Exercise brief: Find how many lines of the listing below include the word "later", then report the number by itself.

Records for this exercise:

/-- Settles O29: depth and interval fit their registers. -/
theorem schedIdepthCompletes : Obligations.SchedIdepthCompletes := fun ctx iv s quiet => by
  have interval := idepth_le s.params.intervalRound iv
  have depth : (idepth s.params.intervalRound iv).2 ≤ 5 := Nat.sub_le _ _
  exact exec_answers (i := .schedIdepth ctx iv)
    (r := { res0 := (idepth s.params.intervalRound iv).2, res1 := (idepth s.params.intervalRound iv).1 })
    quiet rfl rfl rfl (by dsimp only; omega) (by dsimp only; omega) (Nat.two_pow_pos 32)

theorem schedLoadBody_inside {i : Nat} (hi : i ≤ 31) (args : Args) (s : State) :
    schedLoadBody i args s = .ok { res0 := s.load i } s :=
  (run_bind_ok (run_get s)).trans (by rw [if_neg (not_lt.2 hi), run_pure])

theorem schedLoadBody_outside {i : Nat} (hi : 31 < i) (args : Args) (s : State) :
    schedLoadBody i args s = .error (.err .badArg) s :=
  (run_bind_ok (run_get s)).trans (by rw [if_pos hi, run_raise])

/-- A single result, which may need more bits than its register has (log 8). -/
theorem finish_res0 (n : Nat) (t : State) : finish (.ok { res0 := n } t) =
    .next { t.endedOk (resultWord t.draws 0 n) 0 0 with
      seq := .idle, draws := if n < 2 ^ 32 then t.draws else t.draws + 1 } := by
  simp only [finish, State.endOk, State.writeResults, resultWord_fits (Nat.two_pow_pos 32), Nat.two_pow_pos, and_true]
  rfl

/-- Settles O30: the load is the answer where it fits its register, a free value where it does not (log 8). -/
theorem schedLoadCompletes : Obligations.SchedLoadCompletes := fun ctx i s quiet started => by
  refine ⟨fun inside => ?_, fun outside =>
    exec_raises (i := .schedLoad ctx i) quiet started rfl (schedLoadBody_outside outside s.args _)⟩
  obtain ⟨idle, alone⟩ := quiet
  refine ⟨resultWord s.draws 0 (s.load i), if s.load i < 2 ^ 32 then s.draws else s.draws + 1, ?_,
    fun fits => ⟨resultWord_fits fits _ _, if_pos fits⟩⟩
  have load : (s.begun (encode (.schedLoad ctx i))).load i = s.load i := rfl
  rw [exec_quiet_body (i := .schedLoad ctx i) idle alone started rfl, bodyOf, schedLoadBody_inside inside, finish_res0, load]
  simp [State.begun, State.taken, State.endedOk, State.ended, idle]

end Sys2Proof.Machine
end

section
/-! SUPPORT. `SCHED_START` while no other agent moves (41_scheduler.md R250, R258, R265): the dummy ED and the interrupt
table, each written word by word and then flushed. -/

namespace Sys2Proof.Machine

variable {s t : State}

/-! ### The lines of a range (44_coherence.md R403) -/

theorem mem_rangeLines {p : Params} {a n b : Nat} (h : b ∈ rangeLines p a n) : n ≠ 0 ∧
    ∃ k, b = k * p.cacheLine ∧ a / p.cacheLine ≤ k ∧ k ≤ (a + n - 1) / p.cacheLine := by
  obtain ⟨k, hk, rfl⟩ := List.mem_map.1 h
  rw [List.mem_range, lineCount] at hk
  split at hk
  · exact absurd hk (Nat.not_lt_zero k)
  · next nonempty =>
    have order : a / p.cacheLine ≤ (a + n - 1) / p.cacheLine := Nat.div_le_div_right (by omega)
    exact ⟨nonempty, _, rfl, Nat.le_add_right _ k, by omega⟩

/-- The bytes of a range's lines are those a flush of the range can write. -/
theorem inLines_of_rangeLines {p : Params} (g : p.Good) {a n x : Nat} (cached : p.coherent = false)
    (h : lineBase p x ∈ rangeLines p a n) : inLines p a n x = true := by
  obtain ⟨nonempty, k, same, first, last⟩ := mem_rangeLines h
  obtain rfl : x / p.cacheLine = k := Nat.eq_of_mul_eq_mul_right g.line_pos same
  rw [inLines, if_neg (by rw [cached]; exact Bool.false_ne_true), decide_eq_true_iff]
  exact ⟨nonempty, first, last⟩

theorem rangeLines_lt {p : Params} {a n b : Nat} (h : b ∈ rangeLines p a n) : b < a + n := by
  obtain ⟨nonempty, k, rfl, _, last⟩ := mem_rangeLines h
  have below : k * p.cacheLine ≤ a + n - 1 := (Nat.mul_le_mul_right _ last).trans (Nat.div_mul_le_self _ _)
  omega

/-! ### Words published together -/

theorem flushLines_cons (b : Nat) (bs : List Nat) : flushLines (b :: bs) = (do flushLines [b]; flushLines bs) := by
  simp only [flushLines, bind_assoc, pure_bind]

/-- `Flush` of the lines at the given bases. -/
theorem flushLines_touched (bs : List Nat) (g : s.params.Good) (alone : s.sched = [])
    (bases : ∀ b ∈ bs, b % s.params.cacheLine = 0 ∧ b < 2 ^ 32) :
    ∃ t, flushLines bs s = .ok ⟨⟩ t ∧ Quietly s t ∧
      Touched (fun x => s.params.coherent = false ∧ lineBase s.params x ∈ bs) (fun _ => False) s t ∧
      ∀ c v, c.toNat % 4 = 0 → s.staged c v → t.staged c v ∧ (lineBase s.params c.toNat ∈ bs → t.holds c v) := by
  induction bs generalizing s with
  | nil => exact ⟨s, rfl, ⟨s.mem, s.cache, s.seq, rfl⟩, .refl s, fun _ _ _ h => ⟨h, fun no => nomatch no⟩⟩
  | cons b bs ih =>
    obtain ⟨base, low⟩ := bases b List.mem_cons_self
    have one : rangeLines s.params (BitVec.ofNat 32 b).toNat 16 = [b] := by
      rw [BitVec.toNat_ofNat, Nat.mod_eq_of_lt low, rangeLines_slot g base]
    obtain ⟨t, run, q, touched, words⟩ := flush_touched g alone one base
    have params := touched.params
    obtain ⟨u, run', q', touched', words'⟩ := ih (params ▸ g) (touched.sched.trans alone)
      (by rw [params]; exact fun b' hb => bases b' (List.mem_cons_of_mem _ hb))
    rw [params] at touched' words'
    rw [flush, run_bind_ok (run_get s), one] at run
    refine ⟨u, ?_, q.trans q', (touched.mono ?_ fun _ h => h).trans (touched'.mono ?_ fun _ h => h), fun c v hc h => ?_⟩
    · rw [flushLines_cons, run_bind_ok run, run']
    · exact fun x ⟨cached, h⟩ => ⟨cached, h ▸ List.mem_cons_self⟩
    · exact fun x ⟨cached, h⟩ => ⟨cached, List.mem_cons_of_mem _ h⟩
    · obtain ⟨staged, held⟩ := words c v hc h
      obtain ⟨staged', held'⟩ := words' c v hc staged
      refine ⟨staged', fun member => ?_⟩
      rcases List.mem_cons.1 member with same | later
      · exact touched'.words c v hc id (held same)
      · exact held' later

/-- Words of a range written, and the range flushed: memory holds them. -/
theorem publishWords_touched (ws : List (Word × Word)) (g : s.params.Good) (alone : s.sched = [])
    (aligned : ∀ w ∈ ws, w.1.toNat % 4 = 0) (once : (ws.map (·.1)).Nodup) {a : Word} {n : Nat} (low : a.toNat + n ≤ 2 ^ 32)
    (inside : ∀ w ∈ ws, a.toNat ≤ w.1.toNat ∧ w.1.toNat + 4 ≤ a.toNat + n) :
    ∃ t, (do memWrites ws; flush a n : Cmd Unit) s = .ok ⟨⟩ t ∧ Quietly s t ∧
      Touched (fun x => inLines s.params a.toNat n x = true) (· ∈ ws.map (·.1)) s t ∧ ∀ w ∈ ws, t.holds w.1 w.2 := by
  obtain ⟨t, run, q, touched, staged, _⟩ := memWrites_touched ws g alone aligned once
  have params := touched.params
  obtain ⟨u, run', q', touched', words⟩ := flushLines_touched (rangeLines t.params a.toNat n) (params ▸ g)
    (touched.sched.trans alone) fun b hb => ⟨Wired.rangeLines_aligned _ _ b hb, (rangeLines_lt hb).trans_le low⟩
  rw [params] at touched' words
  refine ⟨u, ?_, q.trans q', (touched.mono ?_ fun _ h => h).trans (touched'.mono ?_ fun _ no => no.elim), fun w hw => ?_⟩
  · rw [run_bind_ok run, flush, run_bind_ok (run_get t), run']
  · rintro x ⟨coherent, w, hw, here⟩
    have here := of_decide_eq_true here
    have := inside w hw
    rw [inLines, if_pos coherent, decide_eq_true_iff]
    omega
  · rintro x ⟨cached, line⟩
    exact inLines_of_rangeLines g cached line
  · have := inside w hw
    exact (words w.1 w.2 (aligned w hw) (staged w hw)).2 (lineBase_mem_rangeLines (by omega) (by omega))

---

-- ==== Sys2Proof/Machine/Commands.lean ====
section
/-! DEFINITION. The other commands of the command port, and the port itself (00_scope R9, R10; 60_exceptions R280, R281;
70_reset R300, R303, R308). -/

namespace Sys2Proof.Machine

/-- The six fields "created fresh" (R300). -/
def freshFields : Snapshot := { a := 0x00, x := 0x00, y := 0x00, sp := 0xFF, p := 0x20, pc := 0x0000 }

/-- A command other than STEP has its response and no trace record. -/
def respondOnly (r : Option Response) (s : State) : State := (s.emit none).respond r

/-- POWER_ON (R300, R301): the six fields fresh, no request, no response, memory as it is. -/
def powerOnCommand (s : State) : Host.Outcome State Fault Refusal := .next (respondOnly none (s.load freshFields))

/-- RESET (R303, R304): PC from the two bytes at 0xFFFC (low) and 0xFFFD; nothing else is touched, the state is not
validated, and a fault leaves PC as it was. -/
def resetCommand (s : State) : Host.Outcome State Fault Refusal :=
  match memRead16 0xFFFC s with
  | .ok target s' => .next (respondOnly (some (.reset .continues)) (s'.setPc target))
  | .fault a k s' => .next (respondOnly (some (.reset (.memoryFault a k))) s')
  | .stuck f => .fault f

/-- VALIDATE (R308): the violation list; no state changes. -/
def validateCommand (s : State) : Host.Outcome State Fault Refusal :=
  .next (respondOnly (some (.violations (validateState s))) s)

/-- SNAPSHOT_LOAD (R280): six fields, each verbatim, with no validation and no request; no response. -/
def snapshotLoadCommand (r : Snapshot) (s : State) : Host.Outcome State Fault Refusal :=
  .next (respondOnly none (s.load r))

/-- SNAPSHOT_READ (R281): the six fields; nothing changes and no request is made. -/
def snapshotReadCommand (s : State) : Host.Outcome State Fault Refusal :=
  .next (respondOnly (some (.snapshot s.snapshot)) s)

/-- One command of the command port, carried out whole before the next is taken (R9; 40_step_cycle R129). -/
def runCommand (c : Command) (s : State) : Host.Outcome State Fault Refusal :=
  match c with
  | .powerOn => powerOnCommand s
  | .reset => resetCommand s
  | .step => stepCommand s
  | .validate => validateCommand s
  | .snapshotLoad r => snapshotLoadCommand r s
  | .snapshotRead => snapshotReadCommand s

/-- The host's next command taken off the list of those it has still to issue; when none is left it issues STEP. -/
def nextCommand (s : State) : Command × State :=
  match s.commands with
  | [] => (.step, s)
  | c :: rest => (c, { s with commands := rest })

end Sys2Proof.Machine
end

Result: 2